Assim, Khan concluiu que, gente que faz contas básicas de aritmética, perfeitamente bem a respeito de um creme, erra nas mesmissimas contas quando a coisa se relaciona a crença prévia. Daí o nome do artigo.
Pronto. Pode chorar, mas só um pouquinho porque, o que também foi descoberto é que, não importa qual a crença, se, antes de passar pelo teste, as pessoas gastam alguns minutos escrevendo umas poucas sentenças a respeito de uma experiência que os tenha feito sentir-se bem a respeito de si mesmas, a maior parte delas começa a ver os gráficos como realmente são e a fazer as contas certas, e até mesmo mudando a idéia previamente tão cara.
Simples assim: quando gastamos uns minutinhos afirmando nossa auto estima e valor, ficamos mais propensos a enxergar a realidade, a mudar de idéia, a ousar.
E aqui, solto um berro de pura alegria, e só não pulo feito índio em dança de chuva porque estou com um pé imobilizado, o que em nada impede de me felicitar efusivamente ao som da Nona de Beethoven, fechar este arquivo e abrir o outro, que por enquanto se chama “Neurologia para Crianças”.
Porque meu sonho de longa data, começa a se concretizar, pelo menos no papel. Sonho que é ensinar a educadores e pais a treinarem as crianças, através de atividades lúdicas, a entender e lidar com o própio cérebro, para que não seja o inimigo, mas o aliado na construção de uma vida plena.

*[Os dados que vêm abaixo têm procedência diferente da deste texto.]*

-- ==== Sys2Proof/Machine/PelcoExtended.lean ====
section
/-! DEFINITION. The extended commands of both Pelco protocols (spec/43_pelco_extended.md). The argument
is data2, unchanged and not range-checked (R103). -/

namespace Sys2Proof.Machine

/-- PD_SET_PRESET (R104). -/
def execPdSetPreset (address data2 : Byte) (s : State) : Result :=
  .next (s.acceptD (.pelcoExt .setPreset data2) (cameraD address))

/-- PD_CLEAR_PRESET (R105). -/
def execPdClearPreset (address data2 : Byte) (s : State) : Result :=
  .next (s.acceptD (.pelcoExt .clearPreset data2) (cameraD address))

/-- PD_GOTO_PRESET (R106). -/
def execPdGotoPreset (address data2 : Byte) (s : State) : Result :=
  .next (s.acceptD (.pelcoExt .gotoPreset data2) (cameraD address))

/-- PD_SET_AUX (R107). -/
def execPdSetAux (address data2 : Byte) (s : State) : Result :=
  .next (s.acceptD (.pelcoExt .setAux data2) (cameraD address))

/-- PD_CLEAR_AUX (R108). -/
def execPdClearAux (address data2 : Byte) (s : State) : Result :=
  .next (s.acceptD (.pelcoExt .clearAux data2) (cameraD address))

/-- PD_START_REC_TOUR (R109). -/
def execPdStartRecTour (address data2 : Byte) (s : State) : Result :=
  .next (s.acceptD (.pelcoExt .startRecordingTour data2) (cameraD address))

/-- PD_STOP_REC_TOUR (R110). -/
def execPdStopRecTour (address data2 : Byte) (s : State) : Result :=
  .next (s.acceptD (.pelcoExt .stopRecordingTour data2) (cameraD address))

/-- PD_START_TOUR (R111). -/
def execPdStartTour (address data2 : Byte) (s : State) : Result :=
  .next (s.acceptD (.pelcoExt .startTour data2) (cameraD address))

/-- PD_SET_ZOOM_SPEED (R112). -/
def execPdSetZoomSpeed (address data2 : Byte) (s : State) : Result :=
  .next (s.acceptD (.pelcoExt .setZoomSpeed data2) (cameraD address))

/-- PD_EXT_UNKNOWN (R113): all four command and data bytes are carried. -/
def execPdExtUnknown (address cmd1 cmd2 data1 data2 : Byte) (s : State) : Result :=
  .next (s.acceptD (.pelcoExtUnknown cmd1 cmd2 data1 data2) (cameraD address))

/-- PP_SET_PRESET (R114). -/
def execPpSetPreset (address data2 : Byte) (s : State) : Result :=
  .next (s.acceptP (.pelcoExt .setPreset data2) (cameraP address))

/-- PP_CLEAR_PRESET (R115). -/
def execPpClearPreset (address data2 : Byte) (s : State) : Result :=
  .next (s.acceptP (.pelcoExt .clearPreset data2) (cameraP address))

/-- PP_GOTO_PRESET (R116). -/
def execPpGotoPreset (address data2 : Byte) (s : State) : Result :=
  .next (s.acceptP (.pelcoExt .gotoPreset data2) (cameraP address))

/-- PP_SET_AUX (R117). -/
def execPpSetAux (address data2 : Byte) (s : State) : Result :=
  .next (s.acceptP (.pelcoExt .setAux data2) (cameraP address))

/-- PP_CLEAR_AUX (R118). -/
def execPpClearAux (address data2 : Byte) (s : State) : Result :=
  .next (s.acceptP (.pelcoExt .clearAux data2) (cameraP address))

/-- PP_START_REC_TOUR (R119). -/
def execPpStartRecTour (address data2 : Byte) (s : State) : Result :=
  .next (s.acceptP (.pelcoExt .startRecordingTour data2) (cameraP address))

/-- PP_STOP_REC_TOUR (R120). -/
def execPpStopRecTour (address data2 : Byte) (s : State) : Result :=
  .next (s.acceptP (.pelcoExt .stopRecordingTour data2) (cameraP address))

/-- PP_START_TOUR (R121). -/
def execPpStartTour (address data2 : Byte) (s : State) : Result :=
  .next (s.acceptP (.pelcoExt .startTour data2) (cameraP address))

/-- PP_SET_ZOOM_SPEED (R122). -/
def execPpSetZoomSpeed (address data2 : Byte) (s : State) : Result :=
  .next (s.acceptP (.pelcoExt .setZoomSpeed data2) (cameraP address))

/-- PP_EXT_UNKNOWN (R123): all four command and data bytes are carried. -/
def execPpExtUnknown (address cmd1 cmd2 data1 data2 : Byte) (s : State) : Result :=
  .next (s.acceptP (.pelcoExtUnknown cmd1 cmd2 data1 data2) (cameraP address))

end Sys2Proof.Machine
end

Cheers!!!!!!!!!!!!!!!!!!!!!!!!!
* Uso o têrmo Homofóbico, num sentido amplo, representando tudo o que é racismo, isto é o ódio a outro ser humano ou grupo deles, só porque são diferentes da gente em alguma coisa, cor, credo, gênero, orientação sexual, etc...
Motivated Numeracy and Enlightened Self-Government http://www.cogsci.bme.hu/~ktkuser/KURZUSOK/BMETE47MC15/2013_2014_1/kahanEtAl2013.pdf
When Corrections Fail:The persistence of political misperceptions http://www.dartmouth.edu/~nyhan/nyhan-reifler.pdf
Oi! Acompanho, sempre que possível, seus artigos. Embora não tenha terminado meu curso de Psicologia, tenho muito interesse na área. Me interessa a natureza humana com suas mil facetas. Dirijo um grupo religioso a 30 anos e convivo com muitas questões interessantes de comportamento que me fizeram me "intrometer" respondendo este post. Se me permite compartilhar esta pequena experiência... Ha algum tempo atras observei que tanto o corpo integrante da casa quanto os visitantes vinham com suas preocupações particulares e uma agitação e pouca atenção no mínimo embaraçosas. Chamava a todos para um "olhar" mais espiritualizado e a resposta não era satisfatória. Então, em algum momento, estava meditando em meu espaço religioso, observando plantas e afins, quando minha filha menor (na época com 6 anos) me perguntou o que fazia. Expliquei que procurava encontrar uma maneira de melhorar a interação das pessoas e leva-las a se sentir melhores. Ela me perguntou o que Eu fazia... respondi de pronto: penso em mim como parte do mundo, da natureza, procuro meus medos para confronta-los e minhas "verdades" para aferi-las ou revalida-las... Dai a resposta infantil, simples e clara: E porque não ensina a eles a fazer isso? rrsr Bom... ri muito. Apliquei a aula e depois de uns minutos silenciosos a resposta foi ótima! Tornei prática nas palestras iniciais uma reflexão sobre sí, sobre a família e sobre sua parte na natureza. Recebi muitos elogios e observações que sou um "sacerdote diferente"... É... havia me esquecido do mais importante: tornar clara a ideia, usar argumentação simples e resgatar com carinho o melhor que temos compreendendo e perdoando nossas falhas. Acredito que aqui juntei alguns outros trabalhos seus e não sei se este espaço "cabe" esta reflexão, mas sou grato imensamente por compartilhar suas descobertas e reflexões. Marcos
ResponderExcluirOlá Marcos Castilho
ResponderExcluirObrigada por me seguir, e parabenize sua filha por mim. Nada como uma criança para entender e sumarizar o básico da vida. Pena que, com o crescimento e a socialização, a maioria de nós perde essa capacidade e nem procura mais encontrá-la. Quanto a reflexões, cabem sempre, em qualquer lugar. Grata por me deixar saber as suas.